Martin Walser
Martin Walser ist vor ein paar Tagen mit 96 Jahren gestorben. Man erinnert sich nun an einen letzten bedeutenden Schriftsteller des vergangenen Jahrhunderts, schreibt Nachrufe und Würdigungen.
Ich las: „Ein fliehendes Pferd“, „Ein liebender Mann“ und wusste, dass er eine Rede in der Paulskirche zu Frankfurt gehalten hat, in der er die „Instrumentalisierung“ des Holocausts durch unsere Medien scharf angriff und sie als „Dauerpräsentation unserer Schande“ bezeichnet hat. Dem kann man zustimmen oder auch nicht, doch hat er damit die gelegenheitsbezogene Erinnerungssucht (nicht -kultur) unserer Medien, die sich auch auflagenwirksam ausdrücken muss, gut charakterisiert.
Er zeugte mit der Ehefrau von Rudolf Augstein einen Sohn, Jakob Augstein, und er ist der Schwiegervater seiner ältesten Tochter und deren Ehemann Edgar Selge, einem sehr guten Schauspieler aus Film und Fernsehen.
Was bleibt von ihm? Ich schätze ihn als brillanten Autor mit ausgesprochener Sprachbegabung (als Schwabe hat man das?) und packenden Novellen und Erzählungen. Man kann ihn in die Nähe Thomas Manns rücken, obwohl weder Martin Walser noch Thomas Mann das verdient haben mögen. Immerhin beschreibt er die letzte Liebe Goethes zu Marianne von Willemer in Frankfurt. Er trifft sie 66jährig dort und beginnt zu lieben, was man nach der Erfahrung mit Christiane Vulpius und deren Leben durchaus verstehen kann. Der West-Östliche Diwan entsteht aus dieser Beziehung.
Doch leider bleibt diese Liebe unerwidert. Wie natürlich.
Walser wurde 96 Jahre alt. Sein „Denkmal“ in Überlingen (von Lenk) zeugt eine dickliche Person, die über den Bodensee reitet und am Ziel zusammenbricht. Zurück bleiben unansehnliche Frauen – nur, Walser hat die Skulptur nicht gemocht, war aber mit Lenk weiter befreundet.
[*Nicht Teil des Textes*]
-- ==== Sys2Proof/Machine/Operands.lean ====
section
/-! DEFINITION. Operand forms: effective addresses, locations, and the operand patterns instructions share
(30_encoding.md R104 to R119, 40_data_movement.md R150). -/

namespace Sys2Proof.Machine

/-! ## Effective addresses -/

/-- The step of `(An)+` and `-(An)`: the operand size, but two for a byte on the stack pointer (30_encoding.md R108,
R109). -/
def addressStep (n : Reg) (sz : Size) : Long :=
  if n = 7 ∧ sz = .b then 2 else BitVec.ofNat 32 sz.bytes

/-- `ix`: the index register, its low-order word sign-extended or all of it (30_encoding.md R112). -/
def State.indexValue (s : State) (x : Index) : Long :=
  let r := if x.isAddr then s.areg x.reg else s.dreg x.reg
  if x.long then r else (r.setWidth 16).signExtend 32

/-- The address an effective address computes, where `PC` is the address of its extension word (30_encoding.md R107 to
R116); zero for the forms that name no memory. -/
def State.effectiveAddress (s : State) (ea : Ea) (sz : Size) : Long :=
  match ea with
  | .dn _ | .an _ | .imm _ => 0
  | .ind n => s.areg n
  | .post n => s.areg n
  | .pre n => s.areg n - addressStep n sz
  | .disp n d => s.areg n + d.signExtend 32
  | .idx n x => s.areg n + x.disp.signExtend 32 + s.indexValue x
  | .absW a => a.signExtend 32
  | .absL a => a
  | .pcDisp d => s.pc + d.signExtend 32
  | .pcIdx x => s.pc + x.disp.signExtend 32 + s.indexValue x

/-- An operand read through the program counter is a program reference (20_memory.md R64). -/
def isProgramEa : Ea → Bool
  | .pcDisp _ | .pcIdx _ => true
  | .dn _ | .an _ | .ind _ | .post _ | .pre _ | .disp _ _ | .idx _ _ | .absW _ | .absL _ | .imm _ => false

/-- A location that an effective address names (40_data_movement.md R150). -/
inductive Loc where
  | dreg (n : Reg)
  | areg (n : Reg)
  /-- an address, whether the reference is a program reference, the items an abort leaves open, and whether a long
  write takes the low-order word first (20_memory.md R72) -/
  | mem (a : Long) (program : Bool) (alt : Alt) (lowFirst : Bool)
  | imm (v : Imm)
deriving DecidableEq, Repr

/-- The location of an effective address evaluated in a state (30_encoding.md R105 to R117). -/
def State.location (s : State) (ea : Ea) (sz : Size) : Loc :=
  match ea with
  | .dn n => .dreg n
  | .an n => .areg n
  | .imm v => .imm v
  | .post n => .mem (s.areg n) false [.either (addressX n) (s.areg n)] false
  | .pre n => .mem (s.areg n - addressStep n sz) false [.either (addressX n) (s.areg n)] true
  | .ind _ | .disp _ _ | .idx _ _ | .absW _ | .absL _ | .pcDisp _ | .pcIdx _ =>
    .mem (s.effectiveAddress ea sz) (isProgramEa ea) [] false

/-- The register update of an effective address: once, when it is evaluated (30_encoding.md R108 to R110). -/
def State.stepAddress (s : State) (ea : Ea) (sz : Size) : State :=
  match ea with
  | .post n => s.setAreg n (s.areg n + addressStep n sz)
  | .pre n => s.setAreg n (s.areg n - addressStep n sz)
  | .dn _ | .an _ | .ind _ | .disp _ _ | .idx _ _ | .absW _ | .absL _ | .pcDisp _ | .pcIdx _ | .imm _ => s

/-- `EvalEA(mode, reg, sz)`: fetch the extension words, step the register, answer the location
(40_data_movement.md R150). -/
def evalEa (ea : Ea) (sz : Size) : M Loc := do
  let s ← get
  fetchWords ea.words.length
  modify fun s => s.stepAddress ea sz
  return s.location ea sz

/-- `Read(loc, sz)` (40_data_movement.md R150). -/
def readLoc (sz : Size) : Loc → M (BitVec sz.bits)
  | .dreg n => do return ((← get).dreg n).setWidth sz.bits
  | .areg n => do return ((← get).areg n).setWidth sz.bits
  | .mem a program alt _ => do memRead sz ((← get).fc program) a alt
  | .imm v => return v.value.setWidth sz.bits

/-- `D[n][bits-1:0] <- v` (10_state.md R21). -/
def State.setDregLow {w : Nat} (s : State) (n : Reg) (v : BitVec w) : State := s.setDreg n (setLow (s.dreg n) v)

/-- `Write(loc, sz, v)` (40_data_movement.md R150). Every write is a data reference (20_memory.md R64). -/
def writeLoc (sz : Size) : Loc → BitVec sz.bits → M Unit
  | .dreg n, v => modify fun s => s.setDregLow n v
  | .areg n, v => modify fun s => s.setAreg n (v.signExtend 32)
  | .mem a _ alt lowFirst, v => do memWrite sz ((← get).fc false) a v alt lowFirst
  | .imm _, _ => pure ()

/-- A location in memory. -/
def Loc.isMem : Loc → Bool
  | .mem _ _ _ _ => true
  | .dreg _ | .areg _ | .imm _ => false

/-- `Read(EvalEA(mode, reg, sz), sz)`. -/
def readEa (sz : Size) (ea : Ea) : M (BitVec sz.bits) := do
  let loc ← evalEa ea sz
  readLoc sz loc

/-- The address of a control effective address; no access is made to it (40_data_movement.md R153). -/
def controlAddress (ea : Ea) : M Long := do
  let s ← get
  let _ ← evalEa ea .l
  return s.effectiveAddress ea .l

/-! ## Operand patterns -/

/-- `<ea>,Dn` with a result (41_integer_arithmetic.md R183, 42_logical.md R231). -/
def eaToDn (sz : Size) (ea : Ea) (dn : Reg) (op : Binary sz.bits) : M Unit := do
  let v ← readEa sz ea
  modify fun s =>
    let o := op v ((s.dreg dn).setWidth sz.bits) s.sr
    (s.setDregLow dn o.1).setSr o.2

/-- A location read, computed on and written back at the same place (30_encoding.md R110). -/
def modifyLoc (sz : Size) (loc : Loc) (op : Unary sz.bits) : M Unit := do
  let d ← readLoc sz loc
  let o := op d (← get).sr
  writeLoc sz loc o.1
  modify fun s => s.setSr o.2

/-- `<ea>` read, computed on and written back; evaluated once (30_encoding.md R110). -/
def modifyEa (sz : Size) (ea : Ea) (op : Unary sz.bits) : M Unit := do
  let loc ← evalEa ea sz
  modifyLoc sz loc op

/-- `<ea>` read, computed on and written back by the rules that set the condition codes before the write
(43_shift_rotate.md R250, R253, 44_bit_manipulation.md R274): what ends the instruction between its two cycles finds them
set. -/
def modifyEaCodesFirst (sz : Size) (ea : Ea) (op : Unary sz.bits) : M Unit := do
  let loc ← evalEa ea sz
  let d ← readLoc sz loc
  let o := op d (← get).sr
  modify fun s => s.setSr o.2
  writeLoc sz loc o.1

/-- `Dn,<ea>` (41_integer_arithmetic.md R183, 42_logical.md R231). -/
def dnToEa (sz : Size) (dn : Reg) (ea : Ea) (op : Binary sz.bits) : M Unit := do
  let v := ((← get).dreg dn).setWidth sz.bits
  modifyEa sz ea fun d sr => op v d sr

/-- `#imm,<ea>`: the immediate words before the extension words (41_integer_arithmetic.md R185, 42_logical.md R232). -/
def immToEa (v : Imm) (ea : Ea) (op : Binary v.size.bits) : M Unit := do
  fetchWords v.words.length
  modifyEa v.size ea fun d sr => op v.value d sr

/-- `<ea>,An`: a word source is sign-extended and all 32 bits take part (10_state.md R24). -/
def eaToAn (sz : WideSize) (ea : Ea) (an : Reg) (op : Long → Long → Long) : M Unit := do
  let v ← readEa sz.toSize ea
  modify fun s => s.setAreg an (op (v.signExtend 32) (s.areg an))

/-- `Dy,Dx` of the extended instructions (41_integer_arithmetic.md R187). -/
def regToReg (sz : Size) (dy dx : Reg) (op : Binary sz.bits) : M Unit :=
  modify fun s =>
    let o := op ((s.dreg dy).setWidth sz.bits) ((s.dreg dx).setWidth sz.bits) s.sr
    (s.setDregLow dx o.1).setSr o.2

/-- `-(Ay),-(Ax)` of the extended instructions, the source first (41_integer_arithmetic.md R187). -/
def memToMem (sz : Size) (ay ax : Reg) (op : Binary sz.bits) : M Unit := do
  let v ← readEa sz (.pre ay)
  modifyEa sz (.pre ax) fun d sr => op v d sr

/-- The condition codes of a comparison written; nothing else is (41_integer_arithmetic.md R189). -/
def setCompare {w : Nat} (v d : BitVec w) : M Unit := modify fun s => s.setSr (compareOp v d s.sr)

/-- `logic_flags(v, sz)` written (40_data_movement.md R151). -/
def setLogic {w : Nat} (v : BitVec w) : M Unit := modify fun s => s.setSr (s.sr.logicFlags v)

end Sys2Proof.Machine
end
Auch das ein Beweis seiner Unvoreingenommenheit. Übrigens war er in jungen Jahren – wie so viele – Mitglied der NSDAP.
Ich hatte das Vergnügen, vor etwa dreißig Jahren Martin Walser bei einer Lesung in Berlin zu hören. Er las aus seinen Tagebüchern. Besonders beeindruckt haben mich “Das fliehende Pferd” (auch die Verfilmung) sowie “Ein liebender Mann”. Sein hohes Alter geht in die Unsterblichkeit über.
Auch in unserer Zeitung stand 1 Seite Bericht über Martin Walser. u.a. Oft schieden sich die Geister an diesem Mann. Die einen Verehrten ihn. Von anderen wurde er gescholten. Nicht zuletzt, weil der “Großschriftsteller vom Bodensee”, wie er gerne genannt wurde, seinen eigenen Kopf hatte und immer klar Stellung bezog. Schon bei seiner Abiturfeier nahm der 1927 als Sohn eines Kohlenhändlers in Wasserburg geborene Walser seine Lehrer in einem 120-strophigen Langgedicht aufs Korn, so dass der Rektor danach das Kollegium noch einmal einberufen musste, weil er diesem Schüler den Abschluss gleich wieder aberkennen wollte, da er ja augenscheinlich noch nicht “reif” sei.
Liebe Anne, das ist eine schöne Ergänzung zu dem Beitrag. Danke dafür. Leider wird nicht berichtet, ob Walser tatsächlich das Abi aberkannt wurde… An seiner literarischen Leistung hätte es wohl nichts geändert.
Die wunderbare Darstellung im “Liebenden Mann”, der späten Liebe Goethes zu jener Ulrike von Levetzow, die im berichteten Nachsatz sogar auf Gegenseitigkeit beruhte, erschien mir als Hommage – an S. Excellenz (sic!) sowohl wie an das badeweltliche Umfeld in Karlsbad. Und an Ulrike, die S. Excellenz akzeptiert und ihn nachahmt, wo immer das geht. Auch das ist Liebe. Daran ändert auch nichts ein Herr de Ror nichts, französischer (!) Schmuckhändler und vielleicht ein wenig Betrüger?